O jornalista Peter Osborne joga uma vista de olhos ao assunto da soberania num artigo recentemente publicado no Telegraph. Vai um extracto:
"Não pode se negar que Irlanda perdeu seu estatuto de nação soberana. Graças a seu desastroso enmaranhamento no euro, perdeu toda independência em política interior, exterior e, sobretudo, económica. A nação irlandesa é a criatura de Bruxelas e do Banco Central Europeu. O premiê irlandês converteu-se num procónsul destinado por Bruxelas em Dublín. Brian Lenihan, o ministro de finanças, é como o gestor ultramarinho de uma filial de Bruxelas. Para quem amamos Irlanda, isto é miserável e deprimente, mas há que recordar que análogo destino aguarda a muitos outros países europeus. Grécia já está a fazer o que lhe ditam o FMI e o BCE; cedo ocorrerá o mesmo em Portugal e, a seu devido tempo, em Espanha." ["Ireland tens lost its sovereignty and is now the creature of Brussels - thanks to the euro", Peter Oborne, Telegraph.]
Não está sozinho Osborne na ideia de que Irlanda comete um erro permanecendo na União Européia. O *columnista do Telegraph Ed West vê as coisas da mesma maneira, mas descreve a aliança UE/Irlanda em termos ainda mais sombrios, como um "pacto suicida":
"Irlanda sente uma atração histórica para Europa continental como libertadora do jugo britânico, mas o vínculo é talvez ainda mais profundo, se remontando aos monges que preservaram a civilização ocidental durante as épocas obscuras.
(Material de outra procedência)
/-! ### S slot: system registers, parameters, descriptors, LAUNCH (R109–R112, R192, R232, R309–R313) -/

/-- R109, R309. MFS writes d at t + 1 with the value the register has for the bundle issuing now, zero-extended; a number of
0x800 or above raises PRIV whatever the guard (R110, R290). -/
def Obligations.SystemRegisterRead : Prop :=
  ∀ (s : State) (g : Guard) (d : SReg),
    (∀ n v, (n, v) ∈ ([(0x000#12, BitVec.ofNat 64 s.cyc), (0x001#12, s.core.tstart), (0x002#12, s.core.taskId.setWidth 64),
        (0x003#12, BitVec.ofNat 64 (s.coreNo / 48 * 2 ^ 8 + s.coreNo % 48 / 8 * 2 ^ 4 + s.coreNo % 8)),
        (0x004#12, s.core.sflg.setWidth 64), (0x010#12, s.core.trip.setWidth 64), (0x011#12, s.core.kix.setWidth 64),
        (0x012#12, s.core.olc.setWidth 64), (0x013#12, s.core.rot.setWidth 64), (0x014#12, s.core.holdc.setWidth 64),
        (0x015#12, s.core.pausec.setWidth 64), (0x020#12, s.core.temp.setWidth 64), (0x021#12, s.core.tinv.setWidth 64),
        (0x022#12, s.core.ckey), (0x023#12, s.core.cctr), (0x024#12, s.core.lsc.setWidth 64),
        (0x040#12, s.core.tvec.setWidth 64), (0x041#12, s.core.tcause.setWidth 64), (0x042#12, s.core.tepc.setWidth 64),
        (0x043#12, s.core.tinfo), (0x044#12, s.core.draintab.setWidth 64), (0x045#12, s.core.rslim),
        (0x047#12, s.core.frzc), (0x048#12, s.core.rsd0.setWidth 64)] : List (BitVec 12 × Word64)) →
      SWrites (.mfs g d n) g d 1 v s)
    ∧ (∀ k, k < 16 → SWrites (.mfs g d (BitVec.ofNat 12 (0x030 + k))) g d 1 (mget 0 s.core.ft k) s)
    ∧ (∀ k, k < 8 → SWrites (.mfs g d (BitVec.ofNat 12 (0x050 + k))) g d 1 (mget 0 s.core.hot k) s)
    ∧ (∀ k, k < 128 → SWrites (.mfs g d (BitVec.ofNat 12 (0x080 + k))) g d 1 (BitVec.ofNat 64 (latTable s s.coreNo k)) s)
    ∧ (∃ v : Word64, SWrites (.mfs g d 0x060) g d 1 v s
        ∧ ∀ n, n < 64 → (v.getLsbD n = true ↔ rdTok s (BitVec.ofNat 6 n) ≠ .pending))
    ∧ (∃ v : Word64, SWrites (.mfs g d 0x061) g d 1 v s
        ∧ ∀ n, n < 64 → (v.getLsbD n = true ↔ rdTok s (BitVec.ofNat 6 n) = .err))
    ∧ (∃ v : Word64, SWrites (.mfs g d 0x046) g d 1 v s
        ∧ ((s.core.task.bind Task.budget) = none → v = BitVec.allOnes 64)
        ∧ ∀ e, (s.core.task.bind Task.budget) = some e → v = BitVec.ofNat 64 (e - s.cyc))
    ∧ (∀ n : BitVec 12, 0x800 ≤ n.toNat → Traps (.mfs g d n) s 0x12 1 n.toNat)

/-- R110, R310 and the rules it names: what each MTS does. An MTS to SFLG is followed by the flags that land in its cycle
(R299); TEMP faults a NaN or a negative value but −0 and sets TINV (R232); LSC faults a value that some tag differs from (R192);
RSLIM faults while entries are spilled (R117). -/
def Obligations.SystemRegisterWrite : Prop :=
  ∀ (s : State) (g : Guard) (a : SReg),
    let x := rdS s a
    (∀ n : BitVec 12, n.toNat < 0x800 → n ≠ 0x004 → SysWrites (.mts g a n) g n.toNat x s)
    ∧ (SOp (.mts g a 0x004) g s fun t =>
        later 1 t = { later 1 s with core := { (later 1 s).core with
          sflg := (s.core.pend.filter fun p => decide (p.due ≤ s.core.icnt + 1)).foldl
            (fun f p => match p.eff with
              | .sflg y => f ||| y
              | _ => f) (x.setWidth 5) } })
    ∧ (∀ n : BitVec 12, 0x800 ≤ n.toNat → Traps (.mts g a n) s 0x12 1 n.toNat)
    ∧ SysWrites (.mtsTripKix g a false) g 0x010 x s
    ∧ SysWrites (.mtsTripKix g a true) g 0x011 x s
    ∧ (∀ n : BitVec 3, SysWrites (.mtsHot g a n) g (0x050 + n.toNat) x s)
    ∧ SysWrites (.mtsTcause g a) g 0x041 x s
    ∧ SysWrites (.mtsCctr g a) g 0x023 x s
    ∧ (s.core.rsd0.toNat ≤ s.core.h0 → SysWrites (.mtsRslim g a) g 0x045 x s)
    ∧ (s.core.h0 < s.core.rsd0.toNat → guardOn s g = true → Traps (.mtsRslim g a) s 0x0F 1 s.core.rsd0.toNat)
    ∧ ((tags s.core).all (fun t => t == x.setWidth 8) = true → SysWrites (.mtsLsc g a) g 0x024 x s)
    ∧ ((tags s.core).any (fun t => t != x.setWidth 8) = true → guardOn s g = true →
        Traps (.mtsLsc g a) s 0x10 1 (x.setWidth 8).toNat)
    ∧ (let v : BitVec 32 := x.setWidth 32
       let bad := 0x7F800000 < v.toNat % 2 ^ 31 ∨ 2 ^ 31 < v.toNat
       (bad → guardOn s g = true → Traps (.mtsTemp g a) s 0x16 1 v.toNat)
       ∧ (¬bad → SOp (.mtsTemp g a) g s (Lands 1 (fun u =>
            let w := if v = 0x80000000 then 0 else v
            { u with core := { u.core with temp := w, tinv := BitVec.ofNat 32 (fdiv32 0x3F800000 w.toNat).1 } }) s)))

/-- R9, R107, R109, R112. What a system-register write leaves: the register reads the value cut to its fields, every other
number reads as before, and no other state of the core changes but P8–P15 (TRIP, KIX) and handler mode (TCAUSE). -/
def Obligations.SystemRegisterReadBack : Prop :=
  ∀ (s : State) (n : Nat) (v : Word64), mwf 0 s.core.ft = true → mwf 0 s.core.hot = true →
    let u : State := { s with core := applySys n v s.core }
    (∀ w, (n, w) ∈ [(0x004, 5), (0x010, 32), (0x011, 32), (0x012, 32), (0x013, 6), (0x020, 32), (0x021, 32), (0x022, 64),
        (0x023, 64), (0x024, 8), (0x040, 15), (0x041, 8), (0x042, 15), (0x044, 21)] →
      sysValue u n = (v.setWidth w).setWidth 64)
    ∧ (0x030 ≤ n → n ≤ 0x03F → sysValue u n = v &&& 0x1FFF)
    ∧ (n = 0x043 → sysValue u n = v &&& 0x9FFFFFFFFFFFFFFF)
    ∧ (n = 0x045 → sysValue u n = v &&& 0x001FFFFF001FFFFF)
    ∧ (0x050 ≤ n → n ≤ 0x057 → sysValue u n = v &&& 0x8FFF)
    ∧ (∀ k, n < 0x1000 → k ≠ n → sysValue u k = sysValue s k)
    ∧ (n = 0x041 → u.core.handler = (s.core.handler && v.setWidth 8 != 0#8))
    ∧ ((n = 0x010 ∨ n = 0x011) → mwf 0 s.core.preg = true → ∀ j, j < 8 → ∀ l, l < 64 →
        (mget 0 u.core.preg (8 + j)).getLsbD l = decide (j ≤ u.core.kix.toNat ∧ u.core.kix.toNat - j < u.core.trip.toNat))
    ∧ (n ≠ 0x041 → u.core.handler = s.core.handler) ∧ (n < 0x1000 → n ≠ 0x010 → n ≠ 0x011 → u.core.preg = s.core.preg)
    ∧ (mwf 0 s.core.preg = true → ∀ j, j < 8 → mget 0 u.core.preg j = mget 0 s.core.preg j)
    -- beside P8–P15, handler mode and the registers that have a number, the core is as it was
    ∧ { u.core with
        sflg := s.core.sflg, trip := s.core.trip, kix := s.core.kix, olc := s.core.olc, rot := s.core.rot, holdc := s.core.holdc
        pausec := s.core.pausec, temp := s.core.temp, tinv := s.core.tinv, ckey := s.core.ckey, cctr := s.core.cctr
        lsc := s.core.lsc, ft := s.core.ft, tvec := s.core.tvec, tcause := s.core.tcause, tepc := s.core.tepc
        tinfo := s.core.tinfo, draintab := s.core.draintab, rslim := s.core.rslim, hot := s.core.hot
        preg := s.core.preg, handler := s.core.handler } = s.core

/-- R191, R192, R351. MTS LSCR rescales by 2^(v − LSC) when no routine occupies a non-empty accumulator or sketch and no rescale is
in progress, else it is a SCHEDULE: LSC becomes v at t + 1, every tag becomes v at once, every element of a non-empty accumulator, FP32
or FP64, is multiplied, rounded once, and every energy by the square; a sketch's U shows the old or the new words until the rescale
has completed.
Choices of the model that it rests on: log 58. -/
def Obligations.LossScaleRescale : Prop :=
  ∀ (s : State) (g : Guard) (a : SReg), mwf 0 s.core.macc = true → mwf 0 s.core.mtag = true → mwf false s.core.mf64 = true →
    mwf 0 s.core.sk = true →
    let c := s.core
    let v : Byte := (rdS s a).setWidth 8
    let k : Int := v.toInt - c.lsc.toInt
    let full := fun i => mget false c.mfull i = true
    let wide := fun i => mget false c.mf64 (i / 2 * 2) = true
    let el := fun (x : Core) (i o : Nat) => mget 0 x.macc (i * 16384 + o)
    let pair := fun (x : Core) (i o : Nat) => (el x i o).toNat + (el x (i + 1) o).toNat * 2 ^ 32
    let held := ∃ r ∈ c.rtns, (∃ i ∈ r.occM, mNonEmpty c i = true) ∨ ∃ i ∈ r.occK, kNonEmpty c i = true
    (guardOn s g = true → held → ∃ d, Traps (.mtsLscr g a) s 0x07 1 d)
    ∧ (guardOn s g = true → c.rescale ≠ none → (∃ i, i < 4 ∧ full i) → ∃ d, Traps (.mtsLscr g a) s 0x07 1 d)
    ∧ (¬held → c.rescale = none → SOp (.mtsLscr g a) g s fun t =>
        (later 1 t).core.lsc = v
        ∧ (∀ i, i < 4 → full i → mget 0 t.core.mtag i = v)
        ∧ (∀ i o, i < 4 → o < 16384 → full i → ¬wide i → el t.core i o = BitVec.ofNat 32 (scalePat F32 k (el c i o).toNat).1)
        ∧ (∀ i o, i = 0 ∨ i = 2 → o < 16384 → full i → wide i → pair t.core i o = (scalePat F64 k (pair c i o)).1)
        ∧ (∀ i o, i < 4 → o < 16384 → ¬full i → ¬wide i → el t.core i o = el c i o)
        ∧ (∀ i, i < 8 → (skAt c i).c = 0 → skAt t.core i = skAt c i)
        ∧ (∀ i, i < 8 → (skAt c i).c ≠ 0 →
            skAt t.core i = { skAt c i with de := (scalePat F64 (2 * k) (skAt c i).de).1, lst := v.toNat })
        ∧ ∃ ws, t.core.rescale = some (s.cyc + 16 + 256 * ((List.range 4).filter fun i => mget false c.mfull i).length
              + (((List.range 8).filter fun i => decide ((skAt c i).c ≠ 0)).map fun i =>
                  ((skAt c i).m * (skAt c i).c + 63) / 64).foldl (fun x y => x + y) 0, ws)
          ∧ ∀ i, i < 8 → (∀ j, j < 8 → j ≠ i → (skAt c j).c = 0) → s.vers = [] → s.memOk → (skAt c i).base % 16 = 0 →
              (∀ j, j < (skAt c i).c → badAddr s ((skAt c i).colAt s.coreNo false j) (4 * (skAt c i).m) = none) →
              ∀ j r, j < (skAt c i).c → r < (skAt c i).m →
                let x := (skAt c i).colAt s.coreNo false j + 4 * r
                let old := s.mem.readBytes x 4
                let new := natToBytes 4 (scalePat F32 k (bytesToNat old)).1
                (t.mem.readBytes x 4 = old ∨ t.mem.readBytes x 4 = new)
                ∧ (ws.foldl (fun m w => m.writeBytes w.1 w.2) t.mem).readBytes x 4 = new)

/-- R311, R312. MPSET sets a parameter register to a + imm17, CDSET one word of a descriptor to the whole of a, both at t + 1;
bits [16:3] and b of a CDSET are 0. -/
def Obligations.ParametersAndDescriptors : Prop :=
  (∀ (s : State) (g : Guard) (m : BitVec 3) (a : SReg) (e : BitVec 17),
    SOp (.mpset g m a e) g s (Lands 1 (fun u => { u with core := { u.core with
      mp := mset 0 u.core.mp m.toNat (rdS s a + BitVec.ofInt 64 e.toInt) } }) s))
  ∧ (∀ (s : State) (g : Guard) (n : BitVec 4) (w : BitVec 3) (a : SReg),
    SOp (.cdset g n w a) g s (Lands 1 (fun u => { u with core := { u.core with
      cd := mset 0 u.core.cd (n.toNat * 8 + w.toNat) (rdS s a) } }) s))
  ∧ (∀ w : Nat, w / 2 ^ 40 = 0x4B → w / 2 ^ 3 % 2 ^ 20 ≠ 0 → decodeSlot 1 w = none)

/-- R313. LAUNCH posts the 64-byte image at the scratchpad offset S[a] as a pool entry with V = 1, TAKEN = 0 and this core as
PARENT, whatever G register it names; Gd is on its way with whether an entry was free; a misaligned or too high offset raises
ALIGN or PROTECT. -/
def Obligations.LaunchPosts : Prop :=
  ∀ (s : State) (g : Guard) (d : GReg) (a : SReg),
    let o := (rdS s a).toNat
    let l := spadBase s.coreNo + o
    (o % 16 = 0 → o + 64 ≤ 0x200000 → badAddr s l 64 = none →
      SOp (.launch g d a) g s fun t =>
        let img : BitVec 512 := BitVec.ofNat 512 (bytesToNat (readHome s l 64))
        (∀ i, freePool s = some i → mwf 0 s.pool.entries = true →
          let e := mget 0 t.pool.entries i
          e.getLsbD 361 = true ∧ e.getLsbD 362 = false ∧ (e.extractLsb' 352 9).toNat = s.coreNo % 512
          ∧ (∀ b, b < 275 ∨ (288 ≤ b ∧ b < 352) ∨ b = 363 ∨ (448 ≤ b ∧ b < 512) → e.getLsbD b = img.getLsbD b)
          ∧ (∀ b, (275 ≤ b ∧ b ≤ 287) ∨ (364 ≤ b ∧ b ≤ 447) → e.getLsbD b = false)
          ∧ (∀ j, j ≠ i → mget 0 t.pool.entries j = mget 0 s.pool.entries j))
        ∧ (freePool s = none → t.pool = s.pool)
        ∧ (∃ k, 1 ≤ k ∧ k ≤ 512 ∧ { t with free := s.free, pool := s.pool } = { s with core := { s.core with
            pend := s.core.pend ++ (if d = 0 then [] else [⟨s.core.icnt + k, s.core.icnt + 512, .g d.toNat (freePool s).isSome⟩])
              ++ [boundMark 512 s] } }))
    ∧ (guardOn s g = true → 0x200000 < o + 64 → Traps (.launch g d a) s 0x0A 1 o)
    ∧ (guardOn s g = true → o + 64 ≤ 0x200000 → o % 16 ≠ 0 → Traps (.launch g d a) s 0x0B 1 o)

/-! ### V slots (R314–R338) -/

/-- R105, R178, R316–R318. What writing a vector does when it lands, for every vector, guard and lane function: the guarded lanes'
elements and flags and nothing else, in the landing cycle and not before.
R315. Values packed into the 32-bit lanes read back: value i of a vector whose lanes hold the values `val` is `val i`, for
every format of up to 64 bits; a lane's flags are those of its values. -/
def Obligations.VectorLanding : Prop :=
  (∀ (s : State) (v : VOp) (lat : Nat) (guard : Nat → Bool) (lane : Nat → Nat × Flags), LanesOk s →
     (kindOf v.d).isVec = true →
       LaneWrites lat v.nf (kindOf v.d) guard lane s (putMany lat (vecEffects s v (kindOf v.d) guard lane) s))
  ∧ (∀ (f : Nat) (val : Nat → Nat × Flags) (i : Nat), f ≤ 17 → i < numVals f → (∀ j, (val j).1 < 2 ^ fmtWidth f) →
     let w := fmtWidth f
     let lane := fun l => (laneOf f val l).1
     (if w = 32 then lane i
      else if w = 64 then lane (2 * i) + lane (2 * i + 1) * 2 ^ 32
      else lane (i / (32 / w)) / 2 ^ (w * (i % (32 / w))) % 2 ^ w) = (val i).1
     ∧ (∀ b, (val i).2.getLsbD b = true →
         (laneOf f val (if w = 64 then 2 * i else if w = 32 then i else i / (32 / w))).2.getLsbD b = true))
Irlanda, mais que a maioria de países, se sente profundamente européia, e sua catolicismo foi sempre uma parte disso. Não é pura coincidência que quando o catolicismo começou a declinar, Irlanda adoptasse uma ideologia substitutiva, o sonho de Bruxelas. Ou o pacto suicida mais enorme do mundo, como creio eu?
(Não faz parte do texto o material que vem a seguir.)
theorem ltarm (x0 : Word64) : Statement (.ltarm x0) := fun _ h _ => nomatch h

theorem ltstop (x0 : Word64) : Statement (.ltstop x0) := fun _ h _ => nomatch h

theorem groupActivate (x0 : BitVec 10) (x1 : Byte) : Statement (.groupActivate x0 x1) := fun _ h _ => nomatch h

theorem finjWrite (x0 : Bool) (x1 : Word64) : Statement (.finjWrite x0 x1) := fun _ h _ => nomatch h

theorem ttArm (x0 : Nat) (x1 : Word64) : Statement (.ttArm x0 x1) := fun _ h _ => nomatch h

theorem ttStop (x0 : Nat) (x1 : Word64) : Statement (.ttStop x0 x1) := fun _ h _ => nomatch h

theorem ttEntryRead (x0 : Nat) : Statement (.ttEntryRead x0) := fun _ h _ => nomatch h

theorem codePreload (x0 : Nat) : Statement (.codePreload x0) := fun _ h _ => nomatch h

theorem scratchpadLoad (x0 : Nat) : Statement (.scratchpadLoad x0) := fun _ h _ => nomatch h

theorem taskStart (x0 : Nat) : Statement (.taskStart x0) := fun _ h _ => nomatch h

theorem loadFailure (x0 : Nat) : Statement (.loadFailure x0) := fun _ h _ => nomatch h

theorem latePolicy (x0 : Nat) : Statement (.latePolicy x0) := fun _ h _ => nomatch h

theorem poolPreempt (x0 : Nat) : Statement (.poolPreempt x0) := fun _ h _ => nomatch h

theorem taskResume (x0 : Nat) : Statement (.taskResume x0) := fun _ h _ => nomatch h

theorem taskRerun (x0 : Nat) : Statement (.taskRerun x0) := fun _ h _ => nomatch h

theorem overrun (x0 : Nat) : Statement (.overrun x0) := fun _ h _ => nomatch h

theorem taskRetire (x0 : Nat) : Statement (.taskRetire x0) := fun _ h _ => nomatch h

theorem faultLogConfig (x0 : Bool) (x1 : Word64) : Statement (.faultLogConfig x0 x1) := fun _ h _ => nomatch h

theorem poolPost (x0 : Word64) : Statement (.poolPost x0) := fun _ h _ => nomatch h

theorem poolCancel (x0 : Word64) : Statement (.poolCancel x0) := fun _ h _ => nomatch h

theorem backgroundPost (x0 : Nat) : Statement (.backgroundPost x0) := fun _ h _ => nomatch h

theorem registerWrite (x0 : Nat) (x1 : Word64) : Statement (.registerWrite x0 x1) := fun _ h _ => nomatch h

theorem xinv (x0 : Word64) : Statement (.xinv x0) := fun _ h _ => nomatch h

theorem translationMiss (x0 : Nat) : Statement (.translationMiss x0) := fun _ h _ => nomatch h

theorem walkComplete (x0 : Nat) : Statement (.walkComplete x0) := fun _ h _ => nomatch h

theorem slcfgWrite (x0 : Nat) (x1 : Word64) : Statement (.slcfgWrite x0 x1) := fun _ h _ => nomatch h

theorem wmodeChangeComplete (x0 : Nat) : Statement (.wmodeChangeComplete x0) := fun _ h _ => nomatch h

theorem l2Eviction (x0 : Nat) : Statement (.l2Eviction x0) := fun _ h _ => nomatch h

theorem regionFlush (x0 : RegionWrite) : Statement (.regionFlush x0) := fun _ h _ => nomatch h

theorem regionFlushComplete (x0 : Nat) : Statement (.regionFlushComplete x0) := fun _ h _ => nomatch h

theorem codedAccess (x0 : Nat) (x1 : Nat) (x2 : Option (List Byte)) : Statement (.codedAccess x0 x1 x2) := fun _ h _ => nomatch h

theorem codedWriteback (x0 : Nat) (x1 : Bool) : Statement (.codedWriteback x0 x1) := fun _ h _ => nomatch h

theorem memerr (x0 : Nat) : Statement (.memerr x0) := fun _ h _ => nomatch h

theorem resultLand (x0 : Nat) : Statement (.resultLand x0) := fun _ h _ => nomatch h

theorem waitRelease (x0 : Nat) : Statement (.waitRelease x0) := fun _ h _ => nomatch h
"A que se empenhar durante 800 anos em se sacudir o jugo britânico para terminar baixo a espada da UE? Dito isto, ninguém em Irlanda vai tão longe na oposição à UE como o UKIP [Partido pela Independência do Reino Unido] ou muitos conservadores tories"
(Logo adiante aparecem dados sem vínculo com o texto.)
theorem witness_ScalarCompareSelect :
  (9#4).toNat ≤ 9 ∧ (let w := 0x28 * 2 ^ 40 + 10 * 2 ^ 13; w / 2 ^ 40 = 0x28 ∧ 10 ≤ w / 2 ^ 13 % 2 ^ 4)
  ∧ (let w := 0x29 * 2 ^ 40 + 15 * 2 ^ 13; w / 2 ^ 40 = 0x29 ∧ 10 ≤ w / 2 ^ 13 % 2 ^ 4)
  ∧ (let w := 0x2B * 2 ^ 40 + 5 * 2 ^ 13; w / 2 ^ 40 = 0x2B ∧ 5 ≤ w / 2 ^ 13 % 2 ^ 4)
  ∧ (let w := 0x2B * 2 ^ 40 + 4 * 2 ^ 13 + 2 ^ 17; w / 2 ^ 40 = 0x2B ∧ w / 2 ^ 13 % 2 ^ 4 = 4 ∧ w / 2 ^ 17 % 2 ^ 6 ≠ 0)
  ∧ (∀ l, l < 64 → (rdP (withP1 0xFFFFFFFFFFFFFFFF) 1).getLsbD l = true) ∧ (∀ l, l < 64 → (rdP (withP1 0) 1).getLsbD l = false)
  ∧ ((rdP (withP1 0x8000000000000000) 1).getLsbD 63 = true ∧ (rdP (withP1 0x8000000000000000) 1).getLsbD 0 = false) := by
  decide +kernel

/-- FP16 with RNE, FP64 with the stochastic rounding, and both taken from the table. -/
theorem witness_ScalarFloatArithmetic :
  (8 ≤ fmtOf (regs []) 8 ∧ fmtOf (regs []) 8 ≤ 11 ∧ rndOf (regs []) 0 ≤ 5) ∧ (8 ≤ fmtOf (regs []) 11 ∧ fmtOf (regs []) 11 ≤ 11 ∧ rndOf (regs []) 5 ≤ 5)
  ∧ (let s := withFt (10 + 5 * 2 ^ 10); 8 ≤ fmtOf s 30 ∧ fmtOf s 30 ≤ 11 ∧ rndOf s 6 ≤ 5) := by decide +kernel

theorem witness_ScalarFloatCompareConvert :
  (8 ≤ fmtOf (regs []) 8 ∧ fmtOf (regs []) 11 ≤ 11)
  ∧ (let s := withFt (4 + 11 * 2 ^ 5 + 5 * 2 ^ 10)
     4 ≤ fmtOf s 30 ∧ fmtOf s 30 ≤ 11 ∧ 4 ≤ sfmtOf s 30 ∧ sfmtOf s 30 ≤ 11 ∧ rndOf s 6 ≤ 5) := by decide +kernel

/-- R168, by its table: a quiet and a signalling FP16 NaN, the zeros and the infinities; −2 below 1; an INT32 beside UINT64. -/
theorem witness_ScalarFloatCompareConvert_cases :
  (let F := ffmt 8
   ((0x7C01 : Nat) < 2 ^ fmtWidth 8 ∧ 0x7C01 / 2 ^ F.fb % 2 ^ F.eb = 2 ^ F.eb - 1 ∧ 0x7C01 % 2 ^ F.fb ≠ 0 ∧ 0x7C01 % 2 ^ F.fb < 2 ^ (F.fb - 1))
   ∧ (0x7E00 / 2 ^ F.fb % 2 ^ F.eb = 2 ^ F.eb - 1 ∧ 0x7E00 % 2 ^ F.fb ≠ 0 ∧ ¬0x7E00 % 2 ^ F.fb < 2 ^ (F.fb - 1))
   ∧ nanPattern F = 0x7E00 ∧ minusZero F = 0x8000 ∧ infPattern F false = 0x7C00 ∧ infPattern F true = 0xFC00
   ∧ ¬0x8000 / 2 ^ F.fb % 2 ^ F.eb = 2 ^ F.eb - 1 ∧ ¬0x3C00 / 2 ^ F.fb % 2 ^ F.eb = 2 ^ F.eb - 1
   ∧ signedBits F 0xC000 < signedBits F 0x3C00 ∧ signedBits F 0x8000 = signedBits F 0)
  ∧ fmtWidth 8 < fmtWidth 10 ∧ (4 ≤ 4 ∧ 7 ≤ 7 ∧ (0xFFFFFFFF : Nat) < 2 ^ fmtWidth 4) := by decide +kernel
"O projecto europeu era uma ideia utópica fundada, não na lógica prática, senão numa visão idealista, e tinha um sozinho propósito em mente: a união política total. No caminho para ela, seus arquitectos mentiram repetidamente à opinião publica, particularmente no processo de criação de uma sozinha moeda, coisa para a que a lógica mais elementar sugere a necessidade de uma unificação política prévia." ["Ireland's smug, Euroloving elite tens led their country to ruins - 'Little Englanders' saved ours", Ed West, Telegraph.]
A crise financeira levou-se por diante boa parte do simulacro que rodeava à UE dos 16 países. Nenhum deles segue já esvardalhando sobre o final das guerras e sobre um presente e um futuro de prosperidade compartilhada. O foco deslocou-se para a necessidade de que os trabalhadores se apertem o cinto e para a habilitação de pára-quedas de ouro para banqueiros e tedores de bonos. Em outras palavras, as elites estão a livrar a implacável guerra de classes de sempre, só que, desta vez, parapetados depois da fachada da unidade européia. Para valer quer Irlanda ser parte nessa farsa?
É hora de que Irlanda abandone a UE e dê plantón ao Superestado mau nascido. Deveria tê-lo facto faz muitos anos.